### What is expected
Return every line of the records that includes the string "List".
=== Data records ===
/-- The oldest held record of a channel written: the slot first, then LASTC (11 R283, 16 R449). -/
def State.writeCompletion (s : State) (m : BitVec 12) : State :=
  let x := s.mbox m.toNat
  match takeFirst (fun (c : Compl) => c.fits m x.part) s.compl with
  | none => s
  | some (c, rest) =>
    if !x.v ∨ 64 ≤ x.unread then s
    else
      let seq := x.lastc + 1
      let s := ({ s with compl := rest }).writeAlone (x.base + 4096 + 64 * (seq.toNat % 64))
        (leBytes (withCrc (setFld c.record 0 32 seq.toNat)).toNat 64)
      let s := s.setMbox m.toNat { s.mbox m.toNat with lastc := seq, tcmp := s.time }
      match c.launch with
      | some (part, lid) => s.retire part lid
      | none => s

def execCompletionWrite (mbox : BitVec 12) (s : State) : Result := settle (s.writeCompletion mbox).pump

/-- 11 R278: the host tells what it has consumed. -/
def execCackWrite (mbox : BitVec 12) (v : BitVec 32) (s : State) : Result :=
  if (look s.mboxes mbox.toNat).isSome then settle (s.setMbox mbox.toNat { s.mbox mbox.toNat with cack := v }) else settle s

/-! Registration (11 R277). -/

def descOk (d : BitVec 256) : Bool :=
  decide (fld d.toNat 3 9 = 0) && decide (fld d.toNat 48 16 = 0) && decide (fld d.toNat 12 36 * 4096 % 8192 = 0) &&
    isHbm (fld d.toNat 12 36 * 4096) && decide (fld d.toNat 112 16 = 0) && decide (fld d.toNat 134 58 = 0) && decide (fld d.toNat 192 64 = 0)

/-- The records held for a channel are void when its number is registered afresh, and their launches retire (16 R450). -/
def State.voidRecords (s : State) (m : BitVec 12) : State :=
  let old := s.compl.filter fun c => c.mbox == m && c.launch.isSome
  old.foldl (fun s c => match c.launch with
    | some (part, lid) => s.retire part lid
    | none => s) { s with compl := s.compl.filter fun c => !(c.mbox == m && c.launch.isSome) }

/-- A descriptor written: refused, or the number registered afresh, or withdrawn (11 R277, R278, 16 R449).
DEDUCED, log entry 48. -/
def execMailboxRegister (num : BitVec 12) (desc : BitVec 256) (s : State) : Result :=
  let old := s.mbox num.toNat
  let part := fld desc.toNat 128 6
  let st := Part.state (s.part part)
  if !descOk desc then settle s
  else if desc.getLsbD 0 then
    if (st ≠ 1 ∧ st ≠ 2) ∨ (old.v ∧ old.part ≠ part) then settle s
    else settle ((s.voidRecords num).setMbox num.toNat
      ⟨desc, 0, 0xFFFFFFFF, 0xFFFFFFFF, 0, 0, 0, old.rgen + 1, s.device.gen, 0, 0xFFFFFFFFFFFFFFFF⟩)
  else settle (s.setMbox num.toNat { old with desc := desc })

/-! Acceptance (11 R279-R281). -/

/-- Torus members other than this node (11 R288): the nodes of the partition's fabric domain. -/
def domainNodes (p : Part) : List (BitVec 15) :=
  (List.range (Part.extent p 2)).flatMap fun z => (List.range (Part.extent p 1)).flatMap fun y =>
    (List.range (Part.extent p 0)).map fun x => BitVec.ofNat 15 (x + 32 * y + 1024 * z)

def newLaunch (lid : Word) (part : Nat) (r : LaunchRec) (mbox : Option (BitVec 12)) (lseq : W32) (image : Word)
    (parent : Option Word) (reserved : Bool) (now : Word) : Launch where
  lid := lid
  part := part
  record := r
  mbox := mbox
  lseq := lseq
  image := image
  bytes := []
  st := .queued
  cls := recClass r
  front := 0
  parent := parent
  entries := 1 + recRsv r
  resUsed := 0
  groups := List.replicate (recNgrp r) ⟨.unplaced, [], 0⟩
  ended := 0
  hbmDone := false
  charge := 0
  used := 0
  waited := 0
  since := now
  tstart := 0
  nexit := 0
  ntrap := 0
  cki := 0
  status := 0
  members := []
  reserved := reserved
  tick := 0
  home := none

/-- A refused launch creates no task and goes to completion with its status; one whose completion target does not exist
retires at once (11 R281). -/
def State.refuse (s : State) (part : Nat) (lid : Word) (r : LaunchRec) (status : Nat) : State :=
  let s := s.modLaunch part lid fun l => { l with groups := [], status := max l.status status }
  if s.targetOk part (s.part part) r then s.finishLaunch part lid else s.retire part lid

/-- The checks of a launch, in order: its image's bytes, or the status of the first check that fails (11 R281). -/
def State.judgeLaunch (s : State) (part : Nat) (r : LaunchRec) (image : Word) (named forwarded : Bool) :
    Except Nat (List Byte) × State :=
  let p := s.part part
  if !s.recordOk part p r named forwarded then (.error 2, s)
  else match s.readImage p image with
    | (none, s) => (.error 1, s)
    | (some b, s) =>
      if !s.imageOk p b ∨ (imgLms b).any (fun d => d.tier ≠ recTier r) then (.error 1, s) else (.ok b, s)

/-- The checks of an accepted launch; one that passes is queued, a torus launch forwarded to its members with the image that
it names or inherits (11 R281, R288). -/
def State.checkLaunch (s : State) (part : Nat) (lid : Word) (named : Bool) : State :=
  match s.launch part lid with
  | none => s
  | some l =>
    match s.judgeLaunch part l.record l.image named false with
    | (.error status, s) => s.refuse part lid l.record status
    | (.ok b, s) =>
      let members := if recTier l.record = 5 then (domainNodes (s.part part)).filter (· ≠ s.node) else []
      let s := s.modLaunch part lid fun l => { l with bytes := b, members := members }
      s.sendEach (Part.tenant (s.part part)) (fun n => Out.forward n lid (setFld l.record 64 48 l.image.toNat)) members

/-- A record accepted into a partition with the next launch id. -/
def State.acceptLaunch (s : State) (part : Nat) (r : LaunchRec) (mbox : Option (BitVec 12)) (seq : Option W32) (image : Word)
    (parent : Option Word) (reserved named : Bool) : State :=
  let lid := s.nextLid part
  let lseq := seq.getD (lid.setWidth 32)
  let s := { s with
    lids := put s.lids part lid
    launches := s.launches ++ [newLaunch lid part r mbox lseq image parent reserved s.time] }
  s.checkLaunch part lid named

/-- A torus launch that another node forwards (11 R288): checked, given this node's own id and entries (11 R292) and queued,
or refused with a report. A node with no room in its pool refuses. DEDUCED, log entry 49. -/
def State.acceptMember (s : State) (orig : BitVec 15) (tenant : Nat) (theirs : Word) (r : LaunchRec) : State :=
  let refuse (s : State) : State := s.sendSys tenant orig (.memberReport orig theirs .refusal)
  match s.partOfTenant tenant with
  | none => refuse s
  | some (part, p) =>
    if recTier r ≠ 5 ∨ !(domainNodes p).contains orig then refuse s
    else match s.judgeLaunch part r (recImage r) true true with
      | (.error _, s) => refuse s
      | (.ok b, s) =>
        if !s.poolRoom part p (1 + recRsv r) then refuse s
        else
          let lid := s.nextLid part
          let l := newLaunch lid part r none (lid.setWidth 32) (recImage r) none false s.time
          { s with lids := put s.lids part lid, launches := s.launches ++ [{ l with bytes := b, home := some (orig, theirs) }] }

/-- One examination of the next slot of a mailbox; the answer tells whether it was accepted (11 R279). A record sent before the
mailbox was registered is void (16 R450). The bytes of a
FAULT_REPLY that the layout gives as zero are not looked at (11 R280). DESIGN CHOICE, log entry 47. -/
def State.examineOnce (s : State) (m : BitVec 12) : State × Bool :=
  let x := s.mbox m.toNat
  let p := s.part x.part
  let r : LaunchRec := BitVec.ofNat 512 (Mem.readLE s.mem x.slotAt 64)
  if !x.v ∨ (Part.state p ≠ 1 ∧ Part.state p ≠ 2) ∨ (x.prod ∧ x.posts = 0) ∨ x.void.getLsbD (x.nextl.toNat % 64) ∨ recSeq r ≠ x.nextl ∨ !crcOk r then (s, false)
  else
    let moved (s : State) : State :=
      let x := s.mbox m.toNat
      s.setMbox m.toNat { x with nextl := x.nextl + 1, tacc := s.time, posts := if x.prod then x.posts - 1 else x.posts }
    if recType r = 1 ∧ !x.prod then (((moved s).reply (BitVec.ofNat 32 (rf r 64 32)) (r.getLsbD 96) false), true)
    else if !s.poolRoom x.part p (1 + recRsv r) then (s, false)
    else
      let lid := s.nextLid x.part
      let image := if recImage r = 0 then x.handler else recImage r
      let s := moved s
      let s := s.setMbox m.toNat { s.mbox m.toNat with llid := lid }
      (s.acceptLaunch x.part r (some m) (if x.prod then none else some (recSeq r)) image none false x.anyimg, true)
===
### Answer space
def domainNodes (p : Part) : List (BitVec 15) :=
  (List.range (Part.extent p 2)).flatMap fun z => (List.range (Part.extent p 1)).flatMap fun y =>
    (List.range (Part.extent p 0)).map fun x => BitVec.ofNat 15 (x + 32 * y + 1024 * z)
  groups := List.replicate (recNgrp r) ⟨.unplaced, [], 0⟩
    Except Nat (List Byte) × State :=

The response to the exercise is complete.